And FPGA provides many different implementation and optimization options. If high resource efficiency is required, the MAC engine law is quite ideal. Still take the 31-tap filter as an example to illustrate the influence of the filter specification on the required logic resources. The block diagram of this implementation scheme is shown in Figure 4.

How to use FPGA technology to solve DSP design problems?

Figure 4: MAC engine FIR filter implemented by FPGA.

This design requires a memory to store data and coefficients, and RAM and ROM inside the FPGA can be mixed. RAM is used to store data samples, so a cyclic RAM buffer is used. The number of words is equal to the number of filter taps, and the bit width is set according to the sample size. ROM is used to store coefficients. In the worst case, the number of words is equal to the number of filter taps, but if there is symmetry, the number of words can be reduced. The bit width must be sufficient to support the largest coefficient. Because the data samples and coefficient data change with each cycle, a full multiplier is required. The accumulator is responsible for accumulating the results produced. Because the output of the accumulator changes with each clock cycle as the filter collects data, a capture register is required. When a full set of N samples are accumulated, the output register is responsible for capturing the final result.

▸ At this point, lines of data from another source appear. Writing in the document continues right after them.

/-- The serial number of the key a compartment reads and writes an address under: while a rotation is pending, the old key at and above the
boundary (R545). -/
def State.tierKey (s : State) (c a : Nat) : Nat :=
  let tier := if a < t1Bytes then 0 else 1
  match s.sec.rot.find (2 * c + tier) with
  | some (old, boundary) => if boundary ≤ a then old else s.keyOf c tier
  | none => s.keyOf c tier

/-- One byte of accelerator memory as compartment `c` reads it: what was written there under its present key, and a value
that depends only on key and address otherwise (R55). -/
def State.accByte (s : State) (c a : Nat) : Byte :=
  if s.mem.lineKey.get 0 (lineOf a) = s.tierKey c a then Mem.byte s.mem.acc a else Config.staleByte (s.tierKey c a) a

/-- Bytes of accelerator memory as compartment `c` reads them. -/
def State.accRead (s : State) (c a : Nat) : Nat → List Byte
  | 0 => []
  | n + 1 => s.accByte c a :: s.accRead c (a + 1) n

/-- A write by compartment `c` under its key, tags left alone; the lines of a tier-two port that is not ACTIVE take it only where a
slice holds them (R391). -/
def State.cmpWrite (s : State) (c a : Nat) (bs : List Byte) : State :=
  if (linesOf a bs.length).any s.lineLost then
    (linesOf a bs.length).foldl (fun s l =>
      let lo := max a (128 * l)
      let hi := min (a + bs.length) (128 * l + 128)
      if s.lineLost l then s.bump .EXP_WR_DISCARD (portOfLine l) 1
      else s.accWrite (s.tierKey c lo) lo ((bs.drop (lo - a)).take (hi - lo))) s
  else s.accWrite (s.tierKey c a) a bs

/-- Bytes an operand spells. -/
def toBytes (n : Nat) (ws : List Nat) : List Byte := (List.range n).map (fun i => BitVec.ofNat 8 (word ws i))

/-- Misses open in a slice. -/
def State.missCount (s : State) (slice : Nat) : Nat := (s.syc.misses.filter (fun m => m.slice == slice)).length

/-- Open a miss-table entry (R283). -/
def State.openMiss (s : State) (m : Miss) : State :=
  { s with syc := { s.syc with misses := s.syc.misses ++ [{ m with id := s.syc.serial }], serial := s.syc.serial + 1 } }

/-- One request of a client port reaches the home slice of its line (R269, R277 to R284, R288).  The request lies in one line of
the compartment's granules; a full miss table holds it for this cycle (R283). -/
def execSliceRequest (port cmp addr len : Nat) (write indic nc : Bool) (data : List Nat) (s : State) : Out :=
  let l := lineOf addr
  if len = 0 || l != lineOf (addr + len - 1) || !s.ownsExtent cmp addr len then .next s
  else match s.home cmp l with
    | none => .next s
    | some (q, _) =>
      if 256 ≤ s.missCount q then .next (s.bump .SYC_ST_MISS_HOLD cmp 1)
      else match s.lookup cmp l with
        | some (k, x) =>
          let s := (s.bump .SYC_ST_HITS cmp 1).hitLine k x indic write
          if write then .next (s.cmpWrite cmp addr (toBytes len data))
          else .next (s.returnData port addr (s.linePoison l) (s.accRead cmp addr len))
        | none =>
          let may := s.mayAllocate cmp l indic nc
          let s := s.bump .SYC_ST_MISSES cmp 1
          let s := if may then s else s.bump .SYC_ST_NO_ALLOC cmp 1
          let s := if write then s.staleMiss cmp l none else s
          if write && len == 128 then
            let r := if may then s.place cmp l (some (s.beneath l)) else (true, s)
            let s := if r.1 then r.2 else r.2.bump .SYC_ST_NO_ALLOC cmp 1
            .next (s.cmpWrite cmp addr (toBytes len data))
          else if write && !may then .next (s.cmpWrite cmp addr (toBytes len data))
          else
            .next (s.openMiss ⟨0, q, port, cmp, l, addr, len, may, indic, false, if write then some (toBytes len data) else none⟩)

/-- The bytes a fill brings from memory: what lies beneath a dirty line, and whether it is poison. -/
def State.fillData (s : State) (m : Miss) : Bool × List Byte :=
  match s.lookup m.cmp m.line with
  | some (_, x) =>
    match x.dirty with
    | some u => (u.poison, if u.key = s.tierKey m.cmp m.addr then (u.bytes.drop (m.addr % 128)).take m.len
        else (span m.addr m.len).map (Config.staleByte (s.tierKey m.cmp m.addr)))
    | none => (s.linePoison m.line, s.accRead m.cmp m.addr m.len)
  | none => (s.linePoison m.line, s.accRead m.cmp m.addr m.len)

/-- A fill returns from memory: its data goes to its requester; it is dropped at the tag, not placed as STALE, or placed
(R284).  The bytes of a partial write are never lost: they merge into the cached line, or go to memory. -/
def execFillReturn (slice id : Nat) (s : State) : Out :=
  match s.syc.misses.find? (fun m => m.id == id && m.slice == slice) with
  | none => .next s
  | some m =>
    let d := s.fillData m
    let s := { s with syc := { s.syc with misses := s.syc.misses.filter (fun x => x.id != id) } }
    let s := if m.bytes.isNone then s.returnData m.port m.addr d.1 d.2 else s
    match s.lookup m.cmp m.line with
    | some (k, x) =>
      let s := s.bump .SYC_ST_DUP_FILL m.cmp 1
      match m.bytes with
      | none => .next s
      | some bs =>
        let y := if x.dirty.isNone then { x with dirty := some (s.beneath x.line) } else x
        .next (((s.setCset k ((s.cset k).map (fun z => if z == x then y else z))).staleMiss m.cmp m.line none).cmpWrite m.cmp m.addr bs)
    | none =>
      let s :=
        if m.stale then s.bump .SYC_ST_STALE_FILL m.cmp 1
        else if m.place then
          let r := s.place m.cmp m.line (if m.bytes.isSome then some (s.beneath m.line) else none)
          if r.1 then r.2 else r.2.bump .SYC_ST_NO_ALLOC m.cmp 1
        else s
      match m.bytes with
      | some bs => .next ((s.staleMiss m.cmp m.line none).cmpWrite m.cmp m.addr bs)
      | none => .next s

/-! ### Maintenance (R290 to R292) -/

/-- The maintenance operations. -/
inductive MtOp where
  | fill | clean | invalidate | flush
  deriving DecidableEq, Repr

/-- The code of a maintenance operation. -/
def MtOp.code : MtOp → Nat
  | .fill => 1 | .clean => 2 | .invalidate => 3 | .flush => 4

/-- Clean, invalidate or flush one tag: the tag left, if any, whether its state changed, and the block. -/
def State.mtTag (s : State) (op : MtOp) (x : CLine) : Option CLine × Bool × State :=
  let back := s.writeBack x
  match op with
  | .fill => (some x, false, s)
  | .clean => (some { x with dirty := none }, x.dirty.isSome, back)
  | .flush => (none, true, back.staleMiss x.cmp x.line none)
  | .invalidate =>
    let s := match x.dirty with
      | some u => s.discard x.line u
      | none => s
    (none, true, s.staleMiss x.cmp x.line none)

/-- Apply an operation to the tags of a set that `p` selects. -/
def State.mtSet (s : State) (op : MtOp) (p : CLine → Bool) (k : Nat) : Nat × State :=
  let r := (s.cset k).foldl (fun (a : List CLine × Nat × State) x =>
    if p x then
      let m := a.2.2.mtTag op x
      (a.1 ++ m.1.toList, a.2.1 + b2n m.2.1, m.2.2)
    else (a.1 ++ [x], a.2.1, a.2.2)) ([], 0, s)
  (r.2.1, r.2.2.setCset k r.1)

/-- Apply an operation to every tag of the block that `p` selects. -/
def State.mtAll (s : State) (op : MtOp) (p : CLine → Bool) : Nat × State :=
  s.syc.sets.keys.foldl (fun (a : Nat × State) k =>
    let r := a.2.mtSet op p k
    (a.1 + r.1, r.2)) (0, s)

/-- Fill one line: placed as by a subjunctive read, the mood test skipped. -/
def State.mtFill (s : State) (c line : Nat) : Nat × State :=
  match s.lookup c line with
  | some _ => (0, s)
  | none =>
    let r := s.place c line none
    (b2n r.1, r.2)

/-- The lines of every granule of a compartment. -/
def State.granuleLines (s : State) (c : Nat) : List Nat :=
  ((s.grants c).t1.map (fun g => g * 2 ^ 30) ++ (s.grants c).t2.map (fun g => t2Base + g * 2 ^ 30)).flatMap
    (fun a => span (a / 128) (2 ^ 23))

/-- Start a maintenance operation: its effect on every line, reported at MAINTENANCE_DONE. -/
def State.maintain (s : State) (op : MtOp) (fn c : Nat) : State :=
  if s.closed fn (0x604010 + 0x20 * c) || !decide (c < 32) then s
  else if fn != s.primaryFn then s.foreignOrder fn (0x604010 + 0x20 * c) 0
  else if s.rd .SYC_MT_BUSY c = 1 then s.wr .SYC_MT_STATUS c 1
  else if s.rd .SYC_MT_OP c = 0 then s.wr .SYC_MT_STATUS c 3
  else if s.rd .SYC_MT_OP c != op.code then s
  else
    let a := s.rd .SYC_MT_ADDR c
    let n := s.rd .SYC_MT_LEN c
    if n != 0 && !s.ownsExtent c a n then s.wr .SYC_MT_STATUS c 2
    else
      let s := (s.wr .SYC_MT_STATUS c 0).wr .SYC_MT_BUSY c 1
      let r := match op with
        | .fill =>
          (if n = 0 then s.granuleLines c else linesOf a n).foldl (fun (x : Nat × State) l =>
            let y := x.2.mtFill c l
            (x.1 + y.1, y.2)) (0, s)
        | _ => s.mtAll op (fun x => x.cmp == c && (n == 0 || (decide (lineOf a ≤ x.line) && decide (x.line ≤ lineOf (a + n - 1)))))
      { r.2 with syc := { r.2.syc with maint := Tab.put r.2.syc.maint c ⟨false, r.1, [], []⟩ } }

/-- Maintenance FILL. -/
def execFill (fn cmp : Nat) (s : State) : Out := .next (s.maintain .fill fn cmp)
/-- Maintenance CLEAN. -/
def execClean (fn cmp : Nat) (s : State) : Out := .next (s.maintain .clean fn cmp)
/-- Maintenance INVALIDATE. -/
def execInvalidate (fn cmp : Nat) (s : State) : Out := .next (s.maintain .invalidate fn cmp)
/-- Maintenance FLUSH. -/
def execFlush (fn cmp : Nat) (s : State) : Out := .next (s.maintain .flush fn cmp)

/-- The end of a maintenance operation: SYC_MT_BUSY clears with the number of lines changed (R290, R291). -/
def execMaintenanceDone (cmp : Nat) (s : State) : Out :=
  match s.syc.maint.find cmp with
  | some m =>
    if m.pin then .next s
    else .next { ((s.wr .SYC_MT_BUSY cmp 0).wr .SYC_MT_LINES cmp m.lines) with syc := { s.syc with maint := Tab.del s.syc.maint cmp } }
  | none => .next s

/-- A write of SYC_WIN_PIN: dropped while the engine is busy; clamped; a change flushes every line in a way whose pinned
assignment changes (R276). -/
def execPinnedWayChange (fn cmp win value : Nat) (s : State) : Out :=
  let off := 0x60000C + 0x200 * cmp + 0x20 * win
  if s.closed fn off || !decide (cmp < 32) || !decide (win < 16) then .next s
  else if fn != s.primaryFn then .next (s.foreignOrder fn off 0)
  else if s.rd .SYC_MT_BUSY cmp = 1 then .next (s.wr .SYC_MT_STATUS cmp 1)
  else
    let old := (List.range 16).map (fun w => s.rd .SYC_WIN_PIN (winIx cmp w))
    let s := s.setUp 0 fn off .SYC_WIN_PIN (winIx cmp win) 16 (value % 16) s.rd
    let new := (List.range 16).map (fun w => s.rd .SYC_WIN_PIN (winIx cmp w))
    if new = old then .next s
    else
      let ways := (List.range 16).filter (fun w => pinOwner old w != pinOwner new w)
      let r := s.mtAll .flush (fun x => x.cmp == cmp && ways.contains x.way)
      .next { (r.2.wr .SYC_MT_BUSY cmp 1) with syc := { r.2.syc with maint := Tab.put r.2.syc.maint cmp ⟨true, r.1, ways, new⟩ } }

/-- The pinned-way flush completes: the new assignment takes effect (R276). -/
def execPinFlushDone (cmp : Nat) (s : State) : Out :=
  match s.syc.maint.find cmp with
  | some m =>
    if m.pin then
      .next { (s.wr .SYC_MT_BUSY cmp 0) with syc := { s.syc with maint := Tab.del s.syc.maint cmp, pins := Tab.put s.syc.pins cmp m.pins } }
    else .next s
  | none => .next s

/-- A warm reset ends a pinned-way flush: the old assignment stays and SYC_WIN_PIN returns to it (R276). -/
def State.endPinFlush (s : State) : State :=
  s.syc.maint.foldl (fun s e =>
    if e.2.pin then
      let old := s.pinsOf e.1
      let s := (List.range 16).foldl (fun s w => s.wr .SYC_WIN_PIN (winIx e.1 w) (old.getD w 0)) s
      { (s.wr .SYC_MT_BUSY e.1 0) with syc := { s.syc with maint := Tab.del s.syc.maint e.1 } }
    else s) s

/-- A cold reset: every tag invalid, no writeback (R293). -/
def State.coldCache (s : State) : State :=
  let s := s.syc.sets.foldl (fun s e => e.2.foldl (fun s x => match x.dirty with
    | some u => s.discard x.line u
    | none => s) s) s
  { s with syc := { s.syc with sets := [], misses := [], maint := [], pins := [] } }

/-- SCRUB empties a compartment's slices; their data ways are zeroed (R50 step 3, R293). -/
def State.scrubCache (s : State) (c : Nat) : State :=
  let s := (s.mtAll .invalidate (fun x => x.cmp == c)).2
  { s with syc := { s.syc with misses := s.syc.misses.filter (fun m => m.cmp != c) } }

end Sys2Proof.Machine
end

If the MAC mode is used, DSP48 is very suitable, because the DSP48 Slice contains input registers, output registers and adder units. The resources required to implement the 31-tap MAC engine include a DSP48, an 18kb block RAM (block RAM) and 9 logic slices. In addition, some logic slices are needed for sampling, coefficient address generation and control. If the FPGA has a built-in 600MHz clock, in a Xilinx 7 series device with a -3 speed grade, the filter can run at an input sampling rate of 19.35MHz or 1,935MS/s.

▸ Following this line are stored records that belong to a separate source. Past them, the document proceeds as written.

/-- The frame counter of recorded NOTICE faults of a compartment (R260). -/
def faultKey (c : Nat) : Nat := 0x2000 + c

/-- The frame counter of NOTICE faults not recorded (R260). -/
def faultLostKey (c : Nat) : Nat := 0x3000 + c

/-- Post the TRANSLATION_FAULT of an operation (R259, R260). -/
def State.postFault (s : State) (c : Nat) (indic : Bool) (f : Flt) (port func ring index : Nat) (list : Option Nat) : State :=
  let s := s.bump .TRN_ST_FAULTS c 1
  let p : Post := { code := 0x0601, sev := if indic then .job else .notice, cSev := if indic then .job else .notice,
                    cmps := [c], toC := true, toD := indic, raw := some (f.payload indic port func ring index list) }
  if indic then s.post p
  else
    let s := s.bump .TRN_FAULT_FRAME c 1
    if s.underLimit (faultKey c) (s.rd .TRN_FAULT_LIMIT c) then (s.countFrame (faultKey c)).post p
    else s.countFrame (faultLostKey c)

/-! ### Range entries -/

/-- Fields of a range entry (R239). -/
def reBase (e : List Nat) : Nat := bits (word e 1) 21 36 * 2 ^ 21

/-- The extent of a range entry in bytes. -/
def reBytes (e : List Nat) : Nat := bits (word e 2) 0 20 * 2 ^ 21

/-- The output base of a range entry. -/
def reOut (e : List Nat) : Nat := word e 3 / 2 ^ 21 * 2 ^ 21

/-- The target of a range entry: 0 accelerator memory, 1 and 2 host ports. -/
def reTarget (e : List Nat) : Nat := fld e 0 9 2

/-- A range entry maps an address for a compartment (R240). -/
def reMaps (c va : Nat) (e : List Nat) : Bool :=
  bit (word e 0) 0 && fld e 0 16 5 == c && decide (reBase e ≤ va) && decide (va < reBase e + reBytes e)

/-- The translation a range entry gives. -/
def reTrans (i : Nat) (e : List Nat) : Trans :=
  let b := bit (word e 0)
  { cmp := fld e 0 16 5, base := reBase e, size := reBytes e, out := reOut e, r := b 2, w := b 3, a := b 4, nc := b 5,
    gr := b 6, pinInd := b 7 && b 8, target := reTarget e, func := fld e 0 24 7, range := some i, host := none }

/-- The range entry of a compartment for an address, lowest index first (valid entries of one compartment do not
overlap, R243). -/
def State.rangeFind (s : State) (c va : Nat) : Option Trans :=
  (s.xl.ranges.find? (fun e => reMaps c va e.2)).map (fun e => reTrans e.1 e.2)

/-- Word 0 of a range entry (TRN_FR_ENTRY of its faults). -/
def State.rangeWord (s : State) (r : Option Nat) : Nat :=
  match r with
  | some i => word (s.xl.ranges.get [] i) 0
  | none => 0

If the system specification requires a higher-performance FIR filter, it can be implemented in a parallel structure. Figure 5 shows a block diagram of the direct type I implementation.

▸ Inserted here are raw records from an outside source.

-- ==== Sys2Proof/Machine/Rings.lean ====
section
/-! DEFINITION. Rings, doorbells, descriptors and completions (chapter 5), and the operations on concord objects that signals
and waits use (R163 to R168, R175). -/
namespace Sys2Proof.Machine

open Sys2Proof

/-! ### Rings -/

/-- The index of ring `n` of a function in the ring register arrays. -/
def ringIx (fn n : Nat) : Nat := fn * 64 + n

/-- An idle front end of a ring. -/
def RingRun.idle : RingRun := ⟨[], [], false, false⟩

/-- The front-end state of a command ring. -/
def State.run (s : State) (fn n : Nat) : RingRun := s.ring.run.get RingRun.idle (ringIx fn n)

/-- Replace the front-end state of a command ring. -/
def State.setRun (s : State) (fn n : Nat) (r : RingRun) : State :=
  { s with ring := { s.ring with run := Tab.set s.ring.run RingRun.idle (ringIx fn n) r } }

/-- States of a command ring (table "Command ring states"). -/
inductive RingState where
  | disabled | idle | running | suspended | stopping | stopped | error
  deriving DecidableEq, Repr

/-- The code of a ring state. -/
def RingState.code : RingState → Nat
  | .disabled => 0 | .idle => 1 | .running => 2 | .suspended => 3 | .stopping => 4 | .stopped => 5 | .error => 6

/-- The ring state of a code. -/
def RingState.ofCode : Nat → RingState
  | 0 => .disabled | 1 => .idle | 2 => .running | 3 => .suspended | 4 => .stopping | 5 => .stopped | _ => .error

/-- The state of a command ring. -/
def State.ringState (s : State) (fn n : Nat) : RingState := RingState.ofCode (s.rd .RNG_STATE (ringIx fn n))

/-- Set the state of a command ring. -/
def State.setRing (s : State) (fn n : Nat) (st : RingState) : State := s.wr .RNG_STATE (ringIx fn n) st.code

/-- Slots of a command ring (R117). -/
def State.ringSlots (s : State) (fn n : Nat) : Nat := 2 ^ s.rd .RNG_LOG2_SIZE (ringIx fn n)

/-- Slots of a completion ring (R117). -/
def State.cplSlots (s : State) (fn n : Nat) : Nat := 2 ^ s.rd .RNG_CLOG2_SIZE (ringIx fn n)

/-- The PASID of a ring's host-served accesses (R118). -/
def State.ringPasid (s : State) (fn n : Nat) : Option Nat :=
  if s.rd .RNG_PASID_EN (ringIx fn n) = 1 then some (s.rd .RNG_PASID (ringIx fn n)) else none

/-- The PASID of a completion ring. -/
def State.cplPasid (s : State) (fn n : Nat) : Option Nat :=
  if s.rd .RNG_CPASID_EN (ringIx fn n) = 1 then some (s.rd .RNG_CPASID (ringIx fn n)) else none

/-- The PASID range of an instance (R119); a manager function has none. -/
def State.pasidOk (s : State) (fn p : Nat) : Bool :=
  isMgr fn || (decide (s.rd .INS_PASID_BASE fn ≤ p) && decide (p < s.rd .INS_PASID_BASE fn + s.rd .INS_PASID_COUNT fn))

/-- The data path of a function is open: a manager function, or an instance that is enabled and not being reset (R98,
R108). -/
def State.dataOpen (s : State) (fn : Nat) : Bool :=
  isMgr fn || (s.rd .INS_ENABLE fn == 1 && s.rd .INS_RESET_BUSY fn == 0)

/-- The ring front end may work for a function: data path open, bound, intake open (R47, R129). -/
def State.frontOpen (s : State) (fn : Nat) : Bool :=
  s.dataOpen fn && (match s.fnCmp fn with
    | some c => s.intakeOpen c
    | none => false)

/-- Operations of a ring, the long operations the ADMIN engine has accepted left out (R145). -/
def State.ringOps (s : State) (fn n : Nat) : List Op :=
  s.ring.ops.filter (fun o => o.fn == fn && o.ring == n && (match o.wait with
    | .long _ => false
    | _ => true))

/-- An operation by its number. -/
def State.findOp (s : State) (id : Nat) : Option Op := s.ring.ops.find? (fun o => o.id == id)

/-- Replace an operation. -/
def State.setOp (s : State) (o : Op) : State :=
  { s with ring := { s.ring with ops := s.ring.ops.map (fun x => if x.id == o.id then o else x) } }

/-- Remove an operation. -/
def State.dropOp (s : State) (id : Nat) : State :=
  { s with ring := { s.ring with ops := s.ring.ops.filter (fun x => x.id != id) } }

/-- An operation ends: its status and result, its work done. -/
def Op.ends (o : Op) (st result : Nat) : Op := { o with wait := .done, status := st, result := result }

/-! ### Concord objects (chapter 6) -/

/-- The wait of a descriptor is on an object. -/
def waitsOn (d : List Nat) (obj : Nat) : Bool := dWaitCond d != 0 && dWaitObj d == obj

/-- The wait of a descriptor holds on the value of its object now (R136, R168). -/
def State.waitNow (s : State) (d : List Nat) : Bool := waitHolds (dWaitCond d) (dWaitValue d) (s.rd .CON_VALUE (dWaitObj d))

/-- The head of a queue is released now, or was before (R168). -/
def State.headReleased (s : State) (was : Bool) (q : List (List Nat)) : Bool :=
  match q with
  | [] => false
  | d :: _ => was || s.waitNow d

/-- Register the heads of a ring's queues and evaluate them at once (R168). -/
def State.settle (s : State) (fn n : Nat) : State :=
  let r := s.run fn n
  s.setRun fn n { r with released := s.headReleased r.released r.fetched
                         fireReleased := s.headReleased r.fireReleased (r.fire.map (·.2)) }

/-- Evaluate a value of an object against the heads of every ring and list (R166). -/
def State.releaseHeads (s : State) (obj v : Nat) : State :=
  let hit (q : List (List Nat)) : Bool := match q with
    | [] => false
    | d :: _ => waitsOn d obj && waitHolds (dWaitCond d) (dWaitValue d) v
  { s with ring := { s.ring with
      run := s.ring.run.mapVals (fun _ r => { r with released := r.released || hit r.fetched
                                                     fireReleased := r.fireReleased || hit (r.fire.map (·.2)) })
      ops := s.ring.ops.map (fun o => if o.wait = .list then { o with released := o.released || hit o.buf } else o) } }

/-- Fire a slot: FIRED, its descriptor at the end of the fire queue of its ring (R175). -/
def State.fireSlot (s : State) (i : Nat) : State :=
  match s.slots.find i with
  | none => s
  | some t =>
    if t.fired then s
    else
      let r := s.run t.fn t.ring
      let s := { s with slots := s.slots.put i { t with fired := true, fireBeat := s.beat } }
      ((s.setRun t.fn t.ring { r with fire := r.fire ++ [(i, t.desc)] }).bump .CON_FIRED 0 1).settle t.fn t.ring

/-- The functions of an instance under reset fire nothing (step 1 of R108). -/
def State.mayFire (s : State) (t : Slot) : Bool := isMgr t.fn || s.rd .INS_RESET_BUSY t.fn == 0

/-- Slots an evaluation of an object releases, ascending (R175). -/
def State.slotsHit (s : State) (obj v : Nat) : List Nat :=
  (s.slots.filter (fun e => !e.2.fired && !e.2.tagged && e.2.obj == obj && waitHolds e.2.cond e.2.operand v
    && s.mayFire e.2)).map (·.1)

/-- An object takes a value, and the value is evaluated against every waiter (R166). -/
def State.concordSet (s : State) (obj v : Nat) : State :=
  let s := (s.wr .CON_VALUE obj v).releaseHeads obj v
  (s.slotsHit obj v).foldl State.fireSlot s

/-- Apply a signal operation to an object (R136). -/
def State.concordOp (s : State) (obj op v : Nat) : State :=
  if op = 0 then s else s.concordSet obj (sigApply op v (s.rd .CON_VALUE obj))

/-- The signal ports of R165: the ring front end, the five engine lanes, ADMIN, the views of port A and B instances, and
the manager window. -/
def signalPorts : Nat := 10

/-- Apply the operations (port, operation, value) that reach an object in one cycle, one a cycle in rotating order; a tie
is counted (R165, R622). -/
def State.concordApply (s : State) (obj : Nat) (rs : List (Nat × Nat × Nat)) : State :=
  match rs with
  | _ :: _ :: _ =>
    let a := s.arbitrate (.object obj) signalPorts (rs.map (·.1))
    (a.1.flatMap (fun p => rs.filter (fun r => r.1 == p))).foldl (fun s r => s.concordOp obj r.2.1 r.2.2) (a.2.bump .CON_SIG_TIES 0 1)
  | _ => rs.foldl (fun s r => s.concordOp obj r.2.1 r.2.2) s

/-- A concord object lies in the blocks of a compartment (R163). -/
def State.ownsObj (s : State) (c obj : Nat) : Bool := decide (obj < 4096) && (s.grants c).conBlk.contains (obj / 64)

/-- A conjunction slot lies in the blocks of a compartment. -/
def State.ownsSlot (s : State) (c i : Nat) : Bool := (s.grants c).conjBlk.contains (i / 256)

/-- Return a slot to UNARMED. -/
def State.unarm (s : State) (i : Nat) : State := { s with slots := s.slots.del i }

/-! ### The checks of a descriptor (R140) -/

/-- The descriptor names an ADMIN command. -/
def isAdmin (d : List Nat) : Bool := decide (0x60 ≤ dOpcode d) && decide (dOpcode d ≤ 0x6C)

/-- Check 2: the opcode's engine is permitted. -/
def State.engineAllowed (s : State) (fn : Nat) (indicRing : Bool) (d : List Nat) : Bool :=
  if isAdmin d then isMgr fn && !indicRing
  else match engineBit (dOpcode d) with
    | none => true
    | some b => isMgr fn || bit (s.rd .INS_ENGINES fn) b

/-- Check 5: the concord objects and conjunction slots that a descriptor names. -/
def State.concordOwned (s : State) (c : Nat) (d : List Nat) : Bool :=
  (dWaitCond d == 0 || s.ownsObj c (dWaitObj d)) && (dSigOp d == 0 || s.ownsObj c (dSigObj d)) &&
  (match dOpcode d with
  | 0x50 => s.ownsObj c (cnObj d)
  | 0x51 => s.ownsObj c (cnObj d)
  | 0x52 => s.ownsSlot c (cnSlot d) && (cnTrigger d || s.ownsObj c (cnObj d))
  | 0x53 => s.ownsSlot c (cnSlot d)
  | _ => true)

/-- The compartment that holds a block, if any. -/
def State.holder (s : State) (f : Grants → List Nat) (b : Nat) : Option Nat := compartments.find? (fun c => (f (s.grants c)).contains b)

/-- A request that would use a resource of another compartment is reported: RESOURCE_REFUSED with the row of the table "Compartment
resources", the compartment, the number and the owner (R32). -/
def State.refuseUse (s : State) (row c n : Nat) (owner : Option Nat) : State :=
  match owner with
  | some h => if h = c then s else s.post (onCmp c (devInc 0x0105 .notice (Config.resourceKind row).toNat c [n, h]))
  | none => s

/-- The concord objects and conjunction slots a descriptor names, as (is a slot, number). -/
def dConcord (d : List Nat) : List (Bool × Nat) :=
  (if dWaitCond d = 0 then [] else [(false, dWaitObj d)]) ++ (if dSigOp d = 0 then [] else [(false, dSigObj d)]) ++
  (match dOpcode d with
  | 0x50 => [(false, cnObj d)]
  | 0x51 => [(false, cnObj d)]
  | 0x52 => (true, cnSlot d) :: (if cnTrigger d then [] else [(false, cnObj d)])
  | 0x53 => [(true, cnSlot d)]
  | _ => [])

/-- Report the first of them that the compartment does not hold. -/
def State.refuseConcord (s : State) (c : Nat) (d : List Nat) : State :=
  match (dConcord d).find? (fun e => !(if e.1 then s.ownsSlot c e.2 else s.ownsObj c e.2)) with
  | some (true, i) => s.refuseUse 6 c i (s.holder (·.conjBlk) (i / 256))
  | some (false, i) => s.refuseUse 5 c i (s.holder (·.conBlk) (i / 64))
  | none => s

/-- The PASID a descriptor names, if any. -/
def dPasid (d : List Nat) : Option Nat :=
  match dOpcode d with
  | 0x01 => if clHost d then some (clPasid d) else none
  | 0x10 => if mvSrcHost d || mvDstHost d then some (mvPasid d) else none
  | 0x11 => if mvDstHost d then some (mvPasid d) else none
  | 0x30 => if xlHost d then some (xlPasid d) else none
  | 0x32 => if xlHost d then some (xlPasid d) else none
  | _ => none

/-- A queue pair number lies in the range of a function: its INS range, or the house's blocks for a manager function (R432). -/
def State.qpMine (s : State) (fn n : Nat) : Bool :=
  if isMgr fn then decide (n < 65536) && (s.grants 0).qpBlk.contains (n / 512)
  else decide (s.rd .INS_QP_FIRST fn ≤ n) && decide (n < s.rd .INS_QP_FIRST fn + s.rd .INS_QP_COUNT fn)

/-- The queue pair of a REMOTE descriptor lies in the function's range, and an atomic on a network queue pair is ADD or CAS (R432, R470). -/
def State.remoteRange (s : State) (fn : Nat) (d : List Nat) : Bool :=
  if engineOf (dOpcode d) != 4 then true
  else s.qpMine fn (rmQp d) && (dOpcode d != 0x43 || raOp d == 0x01 || raOp d == 0x0A ||
    (match s.net.qps.find (rmQp d) with
    | some q => !q.net
    | none => true))

/-- Checks 1 to 6 of R140 for a ring of the given mood. -/
def State.checkSix (s : State) (fn c : Nat) (indicRing : Bool) (d : List Nat) : Option St :=
  if !opcodeListed (dOpcode d) then some .badOpcode
  else if !s.engineAllowed fn indicRing d then some .engineDenied
  else if dIndic d != indicRing then some .moodMismatch
  else if !(headerOk d && bodyOk d && s.remoteRange fn d) then some .badDescriptor
  else if !s.concordOwned c d then some .conNotOwned
  else match dPasid d with
    | some p => if s.pasidOk fn p then none else some .pasidRange
    | none => none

How to use FPGA technology to solve DSP design problems?

Figure 5: Direct Type I FIR filter implemented with FPGA.

The direct I-type filter structure can achieve the highest performance in the FPGA. This structure (usually referred to as a pulsating FIR filter) uses pipelines and adder chains to maximize the performance of the DSP48 Slice. The input is fed to the cascaded register used as a data sample buffer; each register provides a sample to the DSP48, which is then multiplied by the corresponding coefficient; the adder chain stores part of the product, and then adds them sequentially to get the final result.

This design does not require external logic circuits to support the filter, and the structure can be extended to support any number of coefficients. Because there is no high fan-out input signal, this structure can achieve the highest performance. Only 31 DSP48 logic slices are required to implement a 31-tap FIR filter. If the FPGA has a built-in 600MHz clock, in a Xilinx 7 series device with a -3 speed grade, the filter can run at an input sampling rate of 600MHz or 600MS/s.

From this example, it can be clearly seen that FPGA not only significantly surpasses the traditional digital signal processor in performance, but also the required clock rate is significantly reduced (therefore, the power consumption is also significantly reduced).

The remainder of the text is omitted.